A direção correta de Débora
Dubois, trabalhando com pontuais intervenções sonoras e luminosas, abre espaço para Renato
Borghi compor uma emocionada
interpretação de cunho realista,
que naturaliza o texto. O desenho
minucioso das motivações da
personagem e a fala sustentada
por subtextos são indicadores
precisos de um método de trabalho que dá bons resultados, mas
neutraliza a estranheza contemporânea da peça, providenciando
uma capa protetora para a agudeza do depoimento impessoal.
Neutralizado nessa cena, o
"desconforto narrativo" reaparece nos textos seguintes, de Marici
Salomão e Leonardo Alkmin, pela
intromissão de um dado estranho
em histórias aparentemente corriqueiras. Em "Remoto Controle", de Alkmin, o distanciamento
vem da amnésia inexplicável da
protagonista, que sugere uma impossibilidade de comunicação às
vezes explicitada em imagens gastas, como a da gaiola que impede
o pássaro de voar. Talvez na tentativa de contornar esse problema, a direção equivocada de Elias
Andreato transforma a peça numa chanchada, que não dispensa
nem a proverbial cadeira quase
atirada na cabeça das atrizes, ótimas na caricatura, especialmente
a hilariante Débora Duboc.
Em "O Pelicano", o diálogo de
surdos de um casal é contaminado pela simbologia da ave que rasga o ventre para alimentar os filhos, reflexo invertido da mesquinhez da relação.
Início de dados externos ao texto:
/-- A turn of the selected instance keeps the platform legal if it keeps the instance legal and sets LATCH exactly where
it presents INIT. -/
theorem withInst_wf {s : State} {j : Instance} {latch : Bool} (hs : s.wf) (hj : j.wf s.params.dbufSize)
    (hlatch : latch = true ↔ s.latch = true ∨ Event.init ∈ j.out.events)
    (hevents : Event.init ∈ s.inst.out.events → Event.init ∈ j.out.events) :
    { s.withInst j with latch := latch }.wf := by
  obtain ⟨hp, hinsts, hset⟩ := hs
  refine ⟨hp, fun i hi => ?_, ?_⟩
  · rcases mem_instances.1 hi with hbefore | rfl | hafter
    · exact hinsts i (mem_instances.2 (.inl hbefore))
    · exact hj
    · exact hinsts i (mem_instances.2 (.inr (.inr hafter)))
  · rw [exists_mem_instances] at hset ⊢
    refine hlatch.trans ?_
    rw [hset]
    constructor
    · rintro ((hbefore | hinst | hafter) | hnew)
      · exact .inl hbefore
      · exact .inr (.inl (hevents hinst))
      · exact .inr (.inr hafter)
      · exact .inr (.inl hnew)
    · rintro (hbefore | hnew | hafter)
      · exact .inl (.inl hbefore)
      · exact .inr hnew
      · exact .inl (.inr (.inr hafter))

theorem latch_of_init_presented {s : State} (hs : s.wf) (h : Event.init ∈ s.inst.out.events) : s.latch = true := by
  obtain ⟨-, -, hlatch⟩ := hs
  exact hlatch.2 ⟨s.inst, mem_instances.2 (.inr (.inl rfl)), h⟩

theorem inst_wf {s : State} (hs : s.wf) : s.inst.wf s.params.dbufSize := by
  obtain ⟨-, hinsts, -⟩ := hs
  exact hinsts s.inst (mem_instances.2 (.inr (.inl rfl)))

/-- A change of the selected instance that presents nothing. -/
theorem withInst_wf_of_events_eq {s : State} {j : Instance} (hs : s.wf) (hj : j.wf s.params.dbufSize)
    (hevents : j.out.events = s.inst.out.events) : (s.withInst j).wf := by
  refine withInst_wf (latch := s.latch) hs hj ?_ ?_ <;> rw [hevents]
  · exact (or_iff_left_of_imp (latch_of_init_presented hs)).symm
  · exact id

/-- A presentation moves an event from Q to the port, which the legal form counts together (10_state.md R48). -/
theorem present_wf {s : State} (hs : s.wf) : (present s).wf := by
  rcases present_cases_presenting s with h | ⟨e, rest, -, hqueue, h⟩ <;> rw [h]
  · exact hs
  obtain ⟨herr, hcw, hstore, hevents⟩ := inst_wf hs
  refine withInst_wf hs ⟨herr, hcw, hstore, fun e' he' => hevents e' ?_⟩ ?_ ?_
  · rw [hqueue]
    rw [presenting_queue, presenting_events] at he'
    simp only [List.mem_append, List.mem_cons] at he' ⊢
    tauto
  · have hport := latch_of_init_presented hs
    simp only [presenting_events, Bool.or_eq_true, decide_eq_true_eq, List.mem_append, List.mem_singleton,
      eq_comm (a := e)]
    tauto
  · rw [presenting_events]
    exact List.mem_append_left _

theorem powerOnReset_wf {s : State} (hs : s.wf) : (powerOnReset s).wf := by
  refine ⟨hs.1, fun i hi => ?_, iff_of_false nofun ?_⟩
  · have hreset := atReset_of_mem_powerOnReset_instances hi
    rw [powerOnReset_instances] at hi
    obtain ⟨old, -, rfl⟩ := List.mem_map.1 hi
    exact wf_of_atReset hreset rfl rfl
  · rintro ⟨i, hi, hinit⟩
    rw [powerOnReset_instances] at hi
    obtain ⟨old, -, rfl⟩ := List.mem_map.1 hi
    cases hinit

theorem selectInstance_wf {s : State} (k : Nat) (hs : s.wf) : (selectInstance k s).wf := by
  obtain ⟨hparams, hlatch, -⟩ := selectInstance_frame k s
  rw [State.wf, selectInstance_instances, hparams, hlatch]
  exact hs

/-- Settles O58: the legal form by turns; of the host's turn it is enough that each access keeps the instance legal. -/
theorem stepKeepsStateLegal : Obligations.StepKeepsStateLegal := by
  intro s t hs hstep
  have hu : s.turnUsed.wf := turnUsed_wf hs
  have hinst := inst_wf hu
  rcases step_cases hstep with ⟨-, hhost⟩ | ⟨-, rfl⟩ | ⟨-, rfl⟩ | ⟨-, rfl⟩ | ⟨k, -, rfl⟩ | ⟨-, rfl⟩
  · obtain ⟨j, rfl, hj, hevents⟩ := hostTurn_keeps (keptByHost_wf hu.1 _) ⟨hinst, rfl⟩ hhost
    exact withInst_wf_of_events_eq hu hj hevents
  · exact present_wf hu
  · rcases acknowledge_cases s.turnUsed with ⟨-, h⟩ | ⟨-, h⟩ <;> rw [h]
    · exact hu
    · exact withInst_wf_of_events_eq hu hinst rfl
  · rcases hangGpio_cases s.turnUsed with h | ⟨-, h⟩ <;> rw [h]
    · exact hu
    · exact withInst_wf_of_events_eq hu hinst rfl
  · exact selectInstance_wf k hu
  · exact powerOnReset_wf hu

/-- Settles O57: the default parameters are in range, and every instance of the platform is a freshly reset one. -/
theorem resetStateIsLegal : Obligations.ResetStateIsLegal := by
  refine ⟨rfl, fun i hi => ?_, iff_of_false nofun ?_⟩
  · obtain ⟨epoch, rfl⟩ := eq_reset_of_mem_reset_instances hi
    exact wf_of_atReset (Instance.reset_atReset epoch) rfl rfl
  · rintro ⟨i, hi, hinit⟩
    obtain ⟨epoch, rfl⟩ := eq_reset_of_mem_reset_instances hi
    cases hinit

/-! ### An idle instance (10_state.md R34, R48) -/

theorem busy_iff (i : Instance) : i.busy = true ↔ i.queue ≠ [] ∨ i.await = true := by
  simp [Instance.busy]

theorem idle_of_not_busy {i : Instance} (h : i.busy = false) : i.queue = [] ∧ i.await = false := by
  have hidle : ¬ (i.queue ≠ [] ∨ i.await = true) := by
    rw [← busy_iff, h]
    nofun
  rw [not_or, not_not, Bool.not_eq_true] at hidle
  exact hidle

theorem queue_eq_nil_of_not_busy {i : Instance} (h : i.busy = false) : i.queue = [] := (idle_of_not_busy h).1

theorem await_eq_false_of_not_busy {i : Instance} (h : i.busy = false) : i.await = false := (idle_of_not_busy h).2

/-! ### One bring-up per power-on (O60) -/

/-- What one instance alone may hold of INIT while LATCH has the value given: at most one pending or presented, and one
presented exactly while LATCH is set. -/
def Instance.SingleInit (latch : Bool) (i : Instance) : Prop :=
  i.initCount ≤ 1 ∧ (latch = true ↔ Event.init ∈ i.out.events)

theorem singleBringUp_iff {s : State} :
    s.singleBringUp ↔ s.before = [] ∧ s.after = [] ∧ s.inst.SingleInit s.latch := Iff.rfl

theorem initCount_eq (i : Instance) : i.initCount = i.queue.count .init + i.out.events.count .init := by
  rw [Instance.initCount, List.count_append]

/-- The write that runs a command is held until Q is empty (20_memory.md R90), so an INIT it queues is the only one pending;
and it queues one only while LATCH = 0, when none has been presented. -/
theorem CommandEffect.singleInit {s : State} {i : Instr} {j : Instance} (h : CommandEffect s i j)
    (hqueue : s.inst.queue = []) (hs : s.inst.SingleInit s.latch) : j.SingleInit s.latch := by
  obtain ⟨hcount, hlatch⟩ := hs
  obtain ⟨l, ⟨-, hnew⟩, hgrown⟩ := h.queue
  rw [initCount_eq, hqueue, List.count_nil, Nat.zero_add] at hcount
  rw [hqueue, List.nil_append] at hgrown
  unfold Instance.SingleInit
  rw [initCount_eq, h.frame.out, hgrown]
  refine ⟨?_, hlatch⟩
  cases hset : s.latch with
  | true =>
    rw [hset, if_pos rfl] at hnew
    omega
  | false =>
    have hnone : s.inst.out.events.count .init = 0 :=
      List.count_eq_zero.2 fun hmem => absurd (hset.symm.trans (hlatch.2 hmem)) nofun
    rw [hset, if_neg nofun] at hnew
    omega

theorem keptByHost_singleInit (s : State) : KeptByHost s (Instance.SingleInit s.latch) where
  recorded _ _ _ hi := hi
  raised _ _ _ hi := hi
  argumentsStored _ _ _ _ hi := hi
  wordStored _ _ _ _ hi := hi
  commandRun _ _ _ hidle heffect hi := heffect.singleInit (queue_eq_nil_of_not_busy hidle) hi

/-- A presentation moves an INIT from Q to the port and sets LATCH, so it makes no second one. -/
theorem present_singleInit {s : State} (hs : s.inst.SingleInit s.latch) :
    (present s).inst.SingleInit (present s).latch := by
  rcases present_cases_presenting s with h | ⟨e, rest, -, hqueue, h⟩ <;> rw [h]
  · exact hs
  obtain ⟨hcount, hlatch⟩ := hs
  rw [initCount_eq, hqueue, List.count_cons] at hcount
  refine ⟨?_, ?_⟩
  · show (s.inst.presenting e rest).initCount ≤ 1
    rw [initCount_eq, presenting_queue, presenting_events, List.count_append, List.count_singleton]
    omega
  · show (s.latch || decide (e = .init)) = true ↔ Event.init ∈ (s.inst.presenting e rest).out.events
    rw [presenting_events, Bool.or_eq_true, decide_eq_true_eq, List.mem_append, List.mem_singleton, hlatch,
      eq_comm (a := e)]

/-- A platform of one instance has no other to select. -/
theorem selectInstance_of_single {s : State} (hbefore : s.before = []) (hafter : s.after = []) (k : Nat) :
    selectInstance k s = s := by
  obtain ⟨params, before, inst, after, latch, turns⟩ := s
  subst hbefore hafter
  cases k <;> rfl

/-- Settles O60: with one instance LATCH is its own, and the hold of 20_memory.md R90 keeps a command from queuing an INIT
beside a pending one. -/
theorem singleInstanceBringsUpAtMostOnce : Obligations.SingleInstanceBringsUpAtMostOnce := by
  intro s t hs hstep
  rw [singleBringUp_iff] at hs ⊢
  obtain ⟨hbefore, hafter, hinit⟩ := hs
  rcases step_cases hstep with ⟨-, hhost⟩ | ⟨-, rfl⟩ | ⟨-, rfl⟩ | ⟨-, rfl⟩ | ⟨k, -, rfl⟩ | ⟨-, rfl⟩
  · obtain ⟨j, rfl, hj⟩ := hostTurn_keeps (keptByHost_singleInit s.turnUsed) hinit hhost
    exact ⟨hbefore, hafter, hj⟩
  · obtain ⟨hbefore', hafter'⟩ := present_neighbours s.turnUsed
    exact ⟨hbefore'.trans hbefore, hafter'.trans hafter, present_singleInit (s := s.turnUsed) hinit⟩
  · rcases acknowledge_cases s.turnUsed with ⟨-, h⟩ | ⟨-, h⟩ <;> rw [h] <;> exact ⟨hbefore, hafter, hinit⟩
  · rcases hangGpio_cases s.turnUsed with h | ⟨-, h⟩ <;> rw [h] <;> exact ⟨hbefore, hafter, hinit⟩
  · rw [selectInstance_of_single (s := s.turnUsed) hbefore hafter]
    exact ⟨hbefore, hafter, hinit⟩
  · refine ⟨List.map_eq_nil_iff.2 hbefore, List.map_eq_nil_iff.2 hafter, Nat.zero_le 1, iff_of_false nofun nofun⟩

/-- Settles O59: a freshly reset instance has nothing pending and nothing presented, and it is the only one. -/
theorem resetHasNoBringUp : Obligations.ResetHasNoBringUp :=
  ⟨rfl, rfl, rfl, rfl, Nat.zero_le 1, iff_of_false nofun nofun⟩

end Sys2Proof.Machine
end

section
/-! What one access of the host does to the registers and the data buffer, and the STATUS word (10_state.md R31 to R38; 20_memory.md
R80 to R88; 30_encoding.md R121). -/

namespace Sys2Proof.Machine

/-! ### CMD writes (30_encoding.md R121) -/

theorem runCommand_of_decode {w : Word} {i : Instr} (h : decode w = .ok i) (s : State) : runCommand w s = exec i s := by
  rw [runCommand, h]

/-- Settles O4: the write that BUSY = 0 lets through runs the command its word decodes to. -/
theorem stepRunsDecodedCommand : Obligations.StepRunsDecodedCommand := by
  intro s w i rest habout hbusy hdecode
  rw [step_cmdWrite habout hbusy, runCommand_of_decode hdecode]

/-- Settles O5: the placed word is the host's next access, the turn is the host's, and the placing empties Q and clears AWAIT. -/
theorem placedCommandRunsNext : Obligations.PlacedCommandRunsNext := by
  intro s i
  have hword : BitVec.ofNat 32 ((encode i).toNat % 2 ^ 32) = encode i := by
    rw [Nat.mod_eq_of_lt (encode i).isLt, BitVec.ofNat_toNat, BitVec.setWidth_eq]
  have habout : (s.withFetchWord 32 (encode i).toNat).hostAbout (.write 0x000 (encode i)) s.inst.out.host :=
    ⟨rfl, congrArg (fun w => Access.write 0x000 w :: s.inst.out.host) hword⟩
  exact stepRunsDecodedCommand _ _ i _ habout rfl (decode_encode i)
Na verdade, o tema e a forma da peça falam, mais
uma vez, do isolamento e da impossível solidariedade com o outro. A direção inteligente de Maurício Paroni de Castro dá tratamento cênico à temática ao aprisionar os protagonistas num bunker de intimidade que os isola numa rede de segurança e os distancia da rua, mas não impede a invasão da tragédia urbana.
O despojamento das atuações
de Luah Guimarães e Élcio Nogueira emociona e dá passagem à
crueza dessa dramaturgia, feita de
encomenda para atores que cultivam a ética e a simplicidade.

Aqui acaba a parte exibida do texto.